Introverts vs. extraverts:
In addition to knowing that you get along best with STs, it's important to understand how your social style and activity preferences will impact your relationships. That's where the Introversion/Extraversion dimension comes in. Check out how you're likely to get along with those who are similar to and different than you in this respect.
Introverts with extraverts
You are an Introvert (I) . So when it comes time to relax and enjoy yourself and you are with an Extrovert (E), it's not surprising that you'd both propose different activities. Perhaps your Extrovert wants to get together a group of friends to go out dancing and you'd rather just make a quiet dinner together and pop in a video. Such is the nature of an I/E relationship. Keep in mind that having different preferences is not a bad thing. In fact, your different activity levels can keep life interesting for both of you and help you to grow as people. Also, as an Introvert, there are likely to be times when you really appreciate having someone around who shakes things up for you. The most important thing for an I/E mix to be successful is to maintain flexibility and appreciation toward one another's differences. By both making efforts to meet each other's needs, you can become a happy and well-balanced team.

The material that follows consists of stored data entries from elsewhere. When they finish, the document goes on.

-- ==== Sys2Proof/Machine/Grihar.lean ====
section
/-!
DEFINITION. The Grihar cores (chapter 14): registers and flags, what fetching and executing one instruction does around its
meaning, faults, the end of a run, checkpoints, suspension and cancellation, and the start of a run (R343, R345, R346).
-/
namespace Sys2Proof.Machine

/-! ### Registers of a core -/

/-- A general register: g0 reads 0 (R317). -/
def GCore.reg (c : GCore) (r : Nat) : BitVec 64 := if r = 0 then 0 else c.g.get r
/-- A flag: f0 reads 1 (R317). -/
def GCore.flag (c : GCore) (i : Nat) : Bool := i == 0 || c.f.getLsbD i
/-- The core with a register written; writes to g0 are discarded. -/
def GCore.setReg (c : GCore) (r : Nat) (v : BitVec 64) : GCore := if r = 0 then c else { c with g := c.g.put r v }
/-- The core with a flag written; writes to f0 are discarded. -/
def GCore.setFlag (c : GCore) (i : Nat) (v : Bool) : GCore :=
  if i = 0 then c else { c with f := setFld c.f i i (b2n v) }

/-- A core's register read. -/
def State.g (s : State) (k r : Nat) : BitVec 64 := (s.gcore k).reg r
/-- The state with a core's register written. -/
def State.setG (s : State) (k r : Nat) (v : BitVec 64) : State := s.updCore k fun c => c.setReg r v

/-- Fields of a core's status register (Table 14-14). -/
def corePriv (k : Nat) : Fld := if k = 8 then R.GA_STAT_HOSTPRIV else R.G_STAT_HOSTPRIV k
def coreCause (k : Nat) : Fld := if k = 8 then R.GA_STAT_FCAUSE else R.G_STAT_FCAUSE k
def corePc (k : Nat) : Fld := if k = 8 then R.GA_STAT_PC else R.G_STAT_PC k

/-- The status code of a core: 0 idle, 1 running, 2 waiting, 3 suspended, 4 faulted, 5 unpowered. -/
def State.coreSt (s : State) (k : Nat) : Nat := s.rd (coreState k)
/-- The state with a core's status code. -/
def State.setCoreSt (s : State) (k v : Nat) : State := s.wr (coreState k) v

/-- The state with a core at a PC. -/
def State.setPc (s : State) (k pc : Nat) : State :=
  (s.updCore k fun c => { c with pc := pc }).wr (corePc k) (pc % 2 ^ 18)

/-- The bytes of the program image of a core's run (R321): the loader gives a host program's, the ROM its own. -/
def GCore.imageLen (c : GCore) : Nat := if c.host then c.codeLen else Config.romBytes c.run

/-- The clocks within which a program executes a checkpoint (R333). -/
def checkLimit (k : Nat) : Nat := if k = 8 then 5000 else 75000

/-! ### Capabilities (Table 14-12) -/

/-- Bytes `lo` to `hi` of a capability record, as a number. -/
def capN (cap : List Byte) (hi lo : Nat) : Nat := (ofLe (8 * (hi - lo + 1)) ((cap.drop lo).take (hi - lo + 1))).toNat
/-- A bit of `OBJ`. -/
def capObj (cap : List Byte) (i : Nat) : Bool := (capN cap 7 0).testBit i
/-- A bit of the mask at bytes `lo` to `hi`. -/
def capBit (cap : List Byte) (hi lo i : Nat) : Bool := (capN cap hi lo).testBit i
/-- Whether a domain is in the record. -/
def capDomain (cap : List Byte) (d : Nat) : Bool := ((cap.getD (64 + d / 8) 0).toNat).testBit (d % 8)

/-- Whether a run may use an object: a ROM program may use every one (R335). -/
def GCore.may (c : GCore) (ok : List Byte → Bool) : Bool := !c.host || ok c.cap

/-- The domain fields of `FIELDS`, by bit (Table 14-12). -/
def capFields : List (Nat × Nat) :=
  [(287, 256), (319, 288), (49, 44), (60, 60), (59, 59), (58, 57), (56, 55), (367, 352), (511, 448)]

/-- The entry with the fields a record lets DOMWR change taken from another. -/
def capCopy (cap : List Byte) (dst from_ : Entry) : Entry :=
  (List.range 9).foldl (fun e i =>
    if capBit cap 9 8 i then copyField e from_ (capFields.getD i (0, 0)) else e) dst

/-! ### The end of a run -/

/-- The work a core has issued cut off from its tickets: it runs on, and its outcome is discarded (R324). -/
def State.detach (s : State) (k : Nat) : State :=
  let by_ := fun (m : Mig) => match m.by_ with
    | .ticket c _ => if c == k then { m with by_ := .manager } else m
    | _ => m
  let mine := fun (c : Commit) => if c.src == 3 && c.arg / 16 == k then { c with src := 4 } else c
  { s with
    tier := { s.tier with migs := s.tier.migs.map by_ }
    dom := { s.dom with commits := s.dom.commits.map mine }
    peat := { s.peat with
      prgPend := s.peat.prgPend.map fun p => if p.core == k then { p with tk := 16 } else p
      cur := s.peat.cur.map fun w => if w.core == k then { w with tk := 16 } else w }
    core := { s.core with
      scans := s.core.scans.map fun x => if x.core == k then { x with tk := 16 } else x
      groups := s.core.groups.map fun x => if x.core == k then { x with tk := 16 } else x
      left := (List.range 16).foldl (fun t i => t.put (k * 16 + i) 0) s.core.left } }

/-- A core left idle; one whose clocks are stopped (Table 20-2) is idle when they run again. -/
def State.idleCore (s : State) (k : Nat) : State :=
  if s.coreSt k == 5 then { s with pow := { s.pow with cores := s.pow.cores.put k 1 } } else s.setCoreSt k 0

/-- The run of a core ended, as by HALT: an open group is discarded, its tickets are gone, and the core is idle (R322,
R345). -/
def State.endRun (s : State) (k : Nat) : State :=
  ((s.detach k).updCore k fun c =>
    { c with tickets := Tab.empty, group := none, wait := none, ckclk := 0, run := 0 }).idleCore k

/-- The run suspended at a checkpoint with `pc` next (R334): registers, flags and an open group are kept; each ticket that
was issued reads done with its fields 0 on resume (Table 15-3). -/
def State.suspendRun (s : State) (k pc : Nat) : State :=
  let s := (s.detach k).updCore k fun c => { c with
    tickets := (List.range 16).foldl (fun t i =>
      let x := t.get i
      if x.st == 0 || x.st == 3 then t else t.put i { op := x.op, st := 3, status := 0, a := 0, b := 0 }) c.tickets
    wait := none
    ckclk := 0 }
  (s.setPc k pc).setCoreSt k 3

/-- A START event of a program, which needs no binding (R341, R342). -/
def State.start (s : State) (prog : Nat) : State :=
  { s with core := { s.core with pend := pendPut s.core.pend prog 0x01 0 } }

/-- The program a core holds when no host program is loaded on it (Table 15-1). -/
def romProg (k : Nat) : Nat := if k ≤ 2 then k + 1 else if k == 8 then 4 else 0

/-- The bindings of the ROM program of a core (R359), with their timers begun now. -/
def State.romBinds (s : State) (k : Nat) : State :=
  let ev := fun (p c : Nat) => ({ prog := p, code := c, period := 0, next := 0 } : Bind)
  let tm := fun (p us : Nat) => ({ prog := p, code := 2, period := us, next := s.gtc + 1000 * us } : Bind)
  let par := fun (p i d : Nat) => let v := s.core.params.get (p * 16 + i); if v == 0 then d else v - 1
  let bs := match k with
    | 0 => tm 1 (1000 * par 1 2 100) :: [3, 4, 5, 6].map (ev 1)
    | 1 => [tm 2 (1000 * par 2 0 10), ev 2 9]
    | 2 => [0x10, 0x11, 0x12].map (ev 3)
    | 8 => [ev 4 0x13, ev 5 0x14]
    | _ => []
  { s with core := { s.core with binds := s.core.binds ++ bs } }

/-- A core's program removed: its bindings and pending events go, both SRAMs are zeroed, and a ROM program is restored and
started (R341, Table 15-3). -/
def State.unloadProg (s : State) (k : Nat) : State :=
  let p := (s.gcore k).prog
  let s := s.endRun k
  let s := { s with core := { s.core with
    binds := s.core.binds.filter fun b => b.prog != p, pend := s.core.pend.filter fun x => x.1 != p } }
  let s := s.updCore k fun c => { c with
    prog := romProg k, host := false, codeLen := 0, cap := [], imem := Tab.empty, dmem := Tab.empty, stopped := false,
    faults := [], asked := [] }
  let s := (s.wr (corePriv k) 0)
  if romProg k == 0 then s else (s.romBinds k).start (romProg k)
/-- A host image put on a core (R342): code and data from the staging area, the rest of the data SRAM zero; START where
asked. Answers its PROG. -/
def State.loadHost (s : State) (k code data : Nat) (start : Bool) : Nat × State :=
  let prog := 0x8000 + s.core.loads % 0x8000
  let byte := fun (off : Nat) => (s.reg (0x500000 + off / 4 * 4) >>> (8 * (off % 4))).setWidth 8
  let old := (s.gcore k).prog
  let s := { s with core := { s.core with
    loads := s.core.loads + 1
    binds := s.core.binds.filter fun b => b.prog != old || old == 0
    pend := s.core.pend.filter fun x => x.1 != old || old == 0 } }
  let imem := (List.range (code / 4)).foldl (fun (t : Tab (BitVec 32)) i => t.put i (s.reg (0x500000 + 4 * i))) Tab.empty
  let word := fun (i : Nat) => ofLe 64 ((List.range 8).map fun j => if 8 * i + j < data then byte (0x40000 + 8 * i + j) else 0)
  let dmem := (List.range ((data + 7) / 8)).foldl (fun (t : Tab (BitVec 64)) i => t.put i (word i)) Tab.empty
  let cap := (List.range 2112).map fun i => byte (0x80000 + i)
  let s := s.updCore k fun c => { c with
    prog := prog, host := true, codeLen := code, cap := cap, imem := imem, dmem := dmem, stopped := false, faults := [],
    asked := [], load := none }
  let s := s.wr (corePriv k) 1
  (prog, if start then s.start prog else s)

/-- A completion that a LOAD_PROGRAM or PROG_CTL awaits: `src` is a ring or 8 + the port of a mailbox. -/
def State.tellProg (s : State) (src status : Nat) (result : List Byte) : State := s.firstCompletion src status 1 0 result

/-- The REPLACE load a core has waiting, once its ROM program's run has ended (R342). -/
def State.endLoad (s : State) (k : Nat) : State :=
  match (s.gcore k).load with
  | some (code, data, st, src) =>
    let (p, s) := (s.endRun k).loadHost k code data st
    s.tellProg src 0 (leBytes 2 (BitVec.ofNat 16 p))
  | none => s

/-- One request that waited for a checkpoint takes effect on a core whose run is at PC `pc` (R334, R345): the state that an
earlier one has left decides. -/
def State.askedNow (s : State) (k pc : Nat) (a : Asked) : State :=
  let st := s.coreSt k
  if a.action == 0 then
    if st == 3 then s.tellProg a.src 0x85 []
    else (if st == 0 then s.setCoreSt k 3 else s.suspendRun k pc).tellProg a.src 0 []
  else if a.action == 2 then (s.endRun k).tellProg a.src 0 []
  else (s.unloadProg k).tellProg a.src 0 []

/-- Every request that waits for a checkpoint of a core, in order, and then a load that replaces its program. -/
def State.checkpoint (s : State) (k pc : Nat) : State :=
  let asked := (s.gcore k).asked
  let s := s.updCore k fun c => { c with asked := [], ckclk := 0 }
  (asked.foldl (fun s a => s.askedNow k pc a) s).endLoad k

/-! ### Faults -/

/-- A fault of a core (R338, R346): the run stops with its registers kept, the group is discarded, and the record is
written. A ROM program's fourth fault within 1 s stops it until Warm reset. -/
def State.gFault (s : State) (k cause addr : Nat) : State :=
  let c := s.gcore k
  let now := s.gtc
  let times := now :: c.faults.filter fun t => decide (now < t + 1000000000)
  let stop := !c.host && decide (times.length ≥ 4)
  let s := (s.detach k).updCore k fun c => { c with
    tickets := Tab.empty, group := none, wait := none, ckclk := 0, asked := [],
    faults := if c.host then c.faults else times, stopped := c.stopped || stop }
  let s := ((s.setCoreSt k 4).wr (coreCause k) cause).wr (corePc k) (c.pc % 2 ^ 18)
  let detail := c.run % 2 ^ 16 + 2 ^ 16 * (c.pc % 2 ^ 32) + 2 ^ 48 * cause + 2 ^ 64 * (addr % 2 ^ 64)
  let s := s.log {
    type := if stop then 0x0502 else 0x0501, sev := if stop then 2 else 1, level := 1, ukind := 5, unit := k,
    detail := BitVec.ofNat 128 detail }
  let s := if c.host then
      { s with core := { s.core with pend := s.core.pend.filter fun x => x.1 != c.prog } } else s
  let s := c.asked.foldl (fun s a =>
    if a.action == 4 then (s.unloadProg k).tellProg a.src 0 [] else s.tellProg a.src 0x85 []) s
  s.endLoad k

/-! ### One instruction -/

/-- What an instruction does: goes on, after so many clocks, at the next word or at a PC; faults; or leaves the core as it
has set it. -/
inductive GRes where
  | go (s : State) (clk : Nat) (pc : Option Nat)
  | fault (cause addr : Nat)
  | own (s : State)

/-- The core goes on at a PC after some clocks (R333). -/
def State.gStep (s : State) (k clk pc : Nat) : State :=
  (s.updCore k fun c => { c with ckclk := c.ckclk + clk }).setPc k pc

/-- An instruction word fetched and executed by a running core (R318 to R321, R333, R338). `upset` marks an uncorrectable
word of the instruction SRAM. A host program's image is in the state, so that only the word at its PC can be fetched. -/
def State.gRun (s : State) (k : Nat) (w : BitVec 32) (upset : Bool) (row : Nat) (body : State → GRes) : Answer :=
  if !gBelongs row w then .refused .illFormed
  else
    let c := s.gcore k
    if s.coreSt k != 1 then .next s
    else if c.pc ≥ c.imageLen then .next (s.gFault k 5 c.pc)
    else if upset then .next (s.gFault k 6 c.pc)
    else if c.host && c.imem.get (c.pc / 4) != w then .next s
    else if c.ckclk > checkLimit k || (c.ckclk == checkLimit k && !(gCheckpoint w && c.flag (gFlag w) != gNeg w)) then
      .next (s.gFault k 0xB 0)
    else if gIllegal w then .next (s.gFault k 1 0)
    else if c.flag (gFlag w) == gNeg w then .next (s.gStep k 1 (c.pc + 4))
    else
      match body s with
      | .go s clk pc => .next (s.gStep k clk (pc.getD (c.pc + 4)))
      | .fault cause addr => .next (s.gFault k cause addr)
      | .own s => .next s

/-! ### Runs -/

/-- The oldest pending entry of the programs of a core (R343). -/
def State.nextPending (s : State) (k : Nat) : Option (Nat × Nat × Nat) :=
  s.core.pend.find? fun x => s.coreOf x.1 == some k

/-- A run begun (R343): registers and flags zero, EVENT and EVARG set, PC 0. -/
def State.beginRun (s : State) (k : Nat) (x : Nat × Nat × Nat) : State :=
  let s := { s with core := { s.core with pend := s.core.pend.erase x } }
  let s := s.updCore k fun c => { c with
    g := Tab.empty, f := 0, event := x.2.1, evarg := x.2.2, run := x.1, ckclk := 0, tickets := Tab.empty, group := none,
    wait := none }
  (s.setPc k 0).setCoreSt k 1

/-- An idle core with a pending event starts its program; so does one whose ROM program has faulted, unless it is stopped
(R343, R346). -/
def State.startRun (s : State) (k : Nat) : State :=
  let c := s.gcore k
  if s.coreSt k == 0 || (s.coreSt k == 4 && !c.host && !c.stopped) then
    match s.nextPending k with
    | some x => s.beginRun k x
    | none => s
  else s

/-- PROGRAM_RUN_START (R343). -/
def execProgramRunStart (core : Fin 9) (s : State) : Answer := .next (s.startRun core)

/-- A TIMER binding whose period has expired: its event becomes pending, and the next period runs (R343). -/
def State.timer (s : State) (prog : Nat) : State :=
  match s.core.binds.find? fun b => b.prog == prog && b.code == 2 && decide (b.next ≤ s.gtc) with
  | some b =>
    let next := { b with next := b.next + 1000 * b.period }
    let s := { s with core := { s.core with binds := s.core.binds.map fun x => if x == b then next else x } }
    s.eventFor prog 2 b.period
  | none => s

/-- TIMER (R343). -/
def execTimer (prog : BitVec 16) (s : State) : Answer := .next (s.timer prog.toNat)

/-- CKPT_LATE (R333): a running core whose CKCLK has reached its limit faults. -/
def execCkptLate (core : Fin 9) (s : State) : Answer :=
  .next (if s.coreSt core == 1 && decide ((s.gcore core).ckclk ≥ checkLimit core) then s.gFault core 0xB 0 else s)

end Sys2Proof.Machine
end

Introverts with introverts
Being with another Introvert (I) like yourself can make for very smooth sailing in a relationship. That's because your activity levels and preferences are likely to be well matched. Small group gatherings like dinner parties or one-on one quality time are apt to be the kind of diversions you both seek when it's time to relax. You'll also both be quite comfortable taking time apart to focus on each of your diverging interests and hobbies. So, if one of you is a sports nut and wants to spend the whole afternoon watching the game and the other one would rather go on a hike, chances are you'll both feel okay going your own way. This is sure to make you happier as individuals and when you're together.